KR102243125B1 - Method and apparatus for classifying complex characteristics of images using neural network model - Google Patents

Abstract

Provided are a method and an apparatus for classifying complex features by using a neural network model that can accurately predict complex features. According to an embodiment of the present invention, the method for classifying the complex features of an image by using a neural network model comprises: (a) a convolution step of performing a convolution operation on an input image by using a convolution layer; (b) a pooling step of performing pooling by using a pooling layer on the output of the convolution step; and (c) a class-specific complete combining step of outputting a value obtained by multiplying the output of the pooling step by a class weight (w_(fc)(T_t)) by using a fully connected layers for each of a plurality of classes corresponding to each of the plurality of classes into which complex features are classified.

Description

Method and apparatus for classifying image complex characteristics using neural network model {METHOD AND APPARATUS FOR CLASSIFYING COMPLEX CHARACTERISTICS OF IMAGES USING NEURAL NETWORK MODEL}

The present invention relates to a method and apparatus for classifying complex characteristics of an image using a neural network model.

1A shows a neural network model according to the prior art.

Referring to (a) of FIG. 1, the neural network model includes an input layer, one or more convolutional layers, a pooling layer, and a fully coupled layer. Using such a neural network model, when there is any input, a result value of one of the four characteristics of A, B, C, and D, or a probability corresponding to each characteristic can be output. In this case, the total sum of the result values may be 100%.

However, some inputs can have complex properties that allow multiple outcomes. For example, when A is a male, B is a female characteristic, C is an Asian, and D is a non-Asian characteristic, A and C may be simultaneously possible as a result value.

However, in the case of the conventional neural network model, since the total sum of the result values is determined to be 100%, it is difficult to properly reflect such complex characteristics.

Patent Registration Publication No. 10-2095335 (2020.03.25)

An embodiment of the present invention is to provide a method and apparatus for classifying complex characteristics using a neural network model capable of properly predicting complex characteristics.

According to an embodiment of the present invention, a method for classifying complex characteristics of an image using a neural network model in which each step is performed by a processor includes: (a) a convolution operation for performing a convolution operation on an input image using a convolution layer step; (b) a pooling step of performing pooling using a pooling layer on the output of the convolution step; _{And (c) a weight for each class (w fc} (T _t )) for the output of the pooling step by using a fully connected layer for each class corresponding to each of a plurality of classes in which the complex characteristics are classified. It includes a complete combining step for each class that outputs the multiplied value of.

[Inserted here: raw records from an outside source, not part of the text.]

-- ==== Sys2Proof/Machine/Restore.lean ====
section
/-! DEFINITION. Saving and restoring a coil, and resetting an engine (R369, R375, R397 to R411, R499, R500). -/

namespace Sys2Proof.Machine

/-! ### A coil's rope names changed: it leaves its core, or comes back on another (R396, R406) -/

/-- Rope names by position. -/
abbrev Ren := List (RopeId × RopeId)

/-- A rope's new name. -/
def Ren.of (m : Ren) (r : RopeId) : RopeId := (lookupBy Prod.fst r m).elim r Prod.snd
/-- A barrier word's rope renamed. -/
def Ren.bar (m : Ren) (b : BarRef) : BarRef := { b with rope := m.of b.rope }
/-- An operation's ropes renamed. -/
def Ren.kind (m : Ren) : OpKind → OpKind
  | .copy c => .copy { c with srope := m.of c.srope, drope := m.of c.drope, cred := c.cred.map m.bar }
  | .tile (.tld d tc sh r c) => .tile (.tld d tc sh (m.of r) c)
  | .tile (.tst a tc sh r c) => .tile (.tst a tc sh (m.of r) c)
  | k => k
/-- A pending operation renamed. -/
def Ren.pend (m : Ren) (p : Pending) : Pending := { p with kind := m.kind p.kind, wait := p.wait.map fun w => (m.bar w.1, w.2) }
/-- An operation renamed. -/
def Ren.op (m : Ren) (o : Op) : Op :=
  { o with core := (m.of o.rope).core, rope := m.of o.rope, kind := m.kind o.kind, wait := o.wait.map fun w => (m.bar w.1, w.2) }
/-- A wait renamed. -/
def Ren.wait (m : Ren) : Wait → Wait
  | .bar r o ph pd => .bar (m.of r) o ph pd
  | w => w
/-- A rope renamed. -/
def Ren.rope (m : Ren) (r : Rope) : Rope :=
  { r.mapFibres (fun f => { f with wait := f.wait.map m.wait, stash := f.stash.map fun w => w.map m.wait }) with
    id := m.of r.id, ties := r.ties.map fun (t : Tie) => { t with pending := t.pending.map m.pend }, stagers := r.stagers.map m.op }
/-- Everything else of the state that names ropes renamed: waiting accesses, windows, grid partitions. -/
def State.rename (s : State) (m : Ren) : State :=
  { s with
    accs := s.accs.map fun (a : Access) => { a with lane := { a.lane with rope := m.of a.lane.rope } }
    windows := s.windows.map fun (w : Window) => { w with rope := m.of w.rope }
    ctxs := s.ctxs.map fun (c : Context) => { c with grids := c.grids.map fun (g : Grid) =>
      { g with parts := g.parts.map fun q => (q.1, { q.2 with rope := q.2.rope.map m.of }) } } }

/-! ### Saving (R398, R401) -/

/-- The lowest place in a context's save region for an area (R401). -/
def Context.room (c : Context) (n : Nat) : Option Nat :=
  let up := roundUp 4096
  listMin ((c.savebase :: c.saved.map fun x => up (x.area + x.len)).filter fun a =>
    decide (c.savebase ≤ a ∧ a + up n ≤ c.savebase + c.savelen) && c.saved.all fun x => decide (a + up n ≤ x.area ∨ up (x.area + x.len) ≤ a))

/-- Pieces written into a context's supervisor-only pages. -/
def State.putPieces (s : State) (cl ctx a : Nat) (ps : List (Nat × List Byte)) : State × VRes Unit :=
  ps.foldl (fun (r : State × VRes Unit) p =>
    match r.2 with
    | .ok _ => match r.1.vStoreN cl ctx (a + p.1) p.2 .store false with
      | (s, .ok _) => (s, .ok ())
      | (s, .bad c) => (s, .bad c)
      | (s, .retry) => (s, .retry)
    | _ => r) (s, .ok ())

/-- A saved coil leaves its cores: its ropes, operations, entries and slots go; its windows stay closed (R222, R395, R397, R406). -/
def State.depart (s : State) (k : CoilKey) (area len : Nat) : State :=
  let rs := (s.coilRopes k).map s.standing
  let (n, s) := s.fresh
  let ids := rs.map Rope.id
  let m : Ren := rs.map fun r => (r.id, ⟨2880 + n, r.ridx⟩)
  let mine := fun (r : RopeId) => ids.contains r
  let cls := (((s.ctx? k.ctx).bind fun c => lookupBy Launch.q k.qent c.queue).map Launch.cls).getD 0
  let seq := (((s.ctx? k.ctx).bind fun c => lookupBy Launch.q k.qent c.queue).map Launch.seq).getD 0
  let saved : Saved :=
    { qent := k.qent, seq := seq, stage := k.stage, coil := k.coil, area := area, len := len, cls := cls, bad := false,
      ropes := rs.map m.rope, ops := (s.ops.filter fun o => mine o.rope).map m.op }
  let s := { s with
    ropes := s.ropes.filter fun r => !mine r.id
    ops := s.ops.filter fun o => !mine o.rope
    cores := s.cores.map fun (c : Core) => { c with rq := c.rq.filter (fun e => !mine e.rope), parking := c.parking.filter fun p => !mine p.rope }
    stops := s.stops.filter fun x => decide (x.key ≠ k)
    windows := s.windows.map fun (w : Window) => if mine w.rope then { w with closed := true, idx := 16 * (n + 1) + w.idx } else w }
  let s := s.rename m
  match s.ctx? k.ctx with
  | some c => s.setCtx { c with saved := c.saved ++ [saved] }
  | none => s

/-- A record of the coil waits for its ring's tail: the coil is saved once it has passed (R312). -/
def State.posting (s : State) (k : CoilKey) : Bool :=
  let ids := (s.coilRopes k).map Rope.id
  s.ops.any fun o => ids.contains o.rope && o.st.isPosted

/-- SAVE_COIL (R398 to R401): the area of a quiesced coil is allocated and written, and its cores are free. Where the area does not fit
or a page of it is missing, the coil stays in place; under the thermal stop its context is killed. -/
def execSaveCoil (ctx coil : Nat) (s : State) : Host.Outcome State Fault Refusal :=
  match s.stopFor ctx coil fun x => x.save && x.quiet && !x.full && !s.posting x.key, s.ctx? ctx with
  | some x, some c =>
    let k := x.key
    let xs := s.coilSections k ⟨false, none, none⟩ 0
    let total := 128 + (xs.map fun y => 16 + y.len).sum
    let cl := clusterOf (((s.coilRopes k).head?.map fun r => r.id.core).getD 0)
    let noRoom := fun (s : State) => if s.thermal then Host.Outcome.next (s.killCtx ctx) else .next (s.setStop { x with full := true })
    match c.room total with
    | none => noRoom s
    | some a =>
      match s.vProbe cl ctx a total .store false with
      | (s, .bad _) => noRoom s
      | (t, .retry) => s.retried t
      | (t, .ok _) =>
        match (t.as (.ctx ctx)).putPieces cl ctx a ((0, s.headerFor k xs 0 0) :: pieces 128 xs) with
        | (s, .ok _) => .next (s.depart k a total)
        | (s, .bad _) => noRoom s
        | (u, .retry) => s.retried (s.unspent u)
  | _, _ => s.noEvent

/-! ### The checks of a restore (R406) -/

/-- Length of a replay entry's bytes at an offset of a body (R366). -/
def entryLen (b : List Byte) (o : Nat) : Nat :=
  let v := fieldAt b o 64
  64 + if bits v 159 2 = 0 then 40 * popc 32 (bits v 288 32) else 0

/-- Length of an ENGOP record at an offset (R405). -/
def recLen (b : List Byte) (o : Nat) : Nat := 256 + roundUp 16 (4 * fieldAt b (o + 228) 4)

/-- Offsets of n items that follow one another, and the end of the last. -/
def itemOffs (len : Nat → Nat) : Nat → Nat → List Nat
  | 0, o => [o]
  | n + 1, o => o :: itemOffs len n (o + len o)

/-- Bits of a body that are zero, as bit offset and count, by section type (R402 to R405, R219, R499). -/
def reservedOf (x : Sect) : List (Nat × Nat) :=
  let each := fun (n size lo len : Nat) => (List.range n).map fun i => (8 * size * i + lo, len)
  match x.ty with
  | 1 => [(8 * 144, 8 * 112)]
  | 2 => [(32, 32), (8 * 28, 8 * 36)] ++ (each 32 64 493 19).map fun q => (q.1 + 512, q.2)
  | 4 => (itemOffs (entryLen x.body) x.aux 0).dropLast.map fun o => (8 * o + 128, 29)
  | 7 => each 16 272 36 28 ++ each 16 272 (8 * 268) 32
  | 8 => each 16 400 (8 * 388) 96
  | 9 => (itemOffs (recLen x.body) x.aux 0).dropLast.map fun o => (8 * (o + 236), 160)
  | 11 => each x.aux 16 81 47
  | 12 => each x.aux 64 176 336
  | _ => []

/-- The length that a section's header and its rope call for (R403). -/
def expectLen (r : Rope) (x : Sect) : Nat :=
  let ends := fun (len : Nat → Nat) => if x.body.length < x.aux then 0 else (itemOffs len x.aux 0).getLastD 0
  match x.ty with
  | 1 => 256
  | 2 => roundUp 16 (64 + 2048 + 40 * popc 32 x.aux)
  | 3 => 1024 * popc 32 x.aux
  | 4 => roundUp 16 (ends (entryLen x.body))
  | 5 => roundUp 16 (popc 16 x.aux * (r.spadA / 16))
  | 6 => 18432 * popc 16 x.aux
  | 7 => 4352
  | 8 => 6400
  | 9 => ends (recLen x.body)
  | 10 => 160 * x.aux + roundUp 16 (2 * (r.spadA / 128))
  | 11 => 16 * x.aux
  | 12 => 64 * x.aux
  | _ => 0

The method includes the steps of: (d) calculating observation maps for each class based on the output of the convolution step; And (e) generating a common observation map common to the plurality of fully coupled layers based on the observation maps for each of the plurality of classes.

The common observation map may be an average value of the observation maps for each class.

In the step (d), the observation map for each class may be calculated by the following equation.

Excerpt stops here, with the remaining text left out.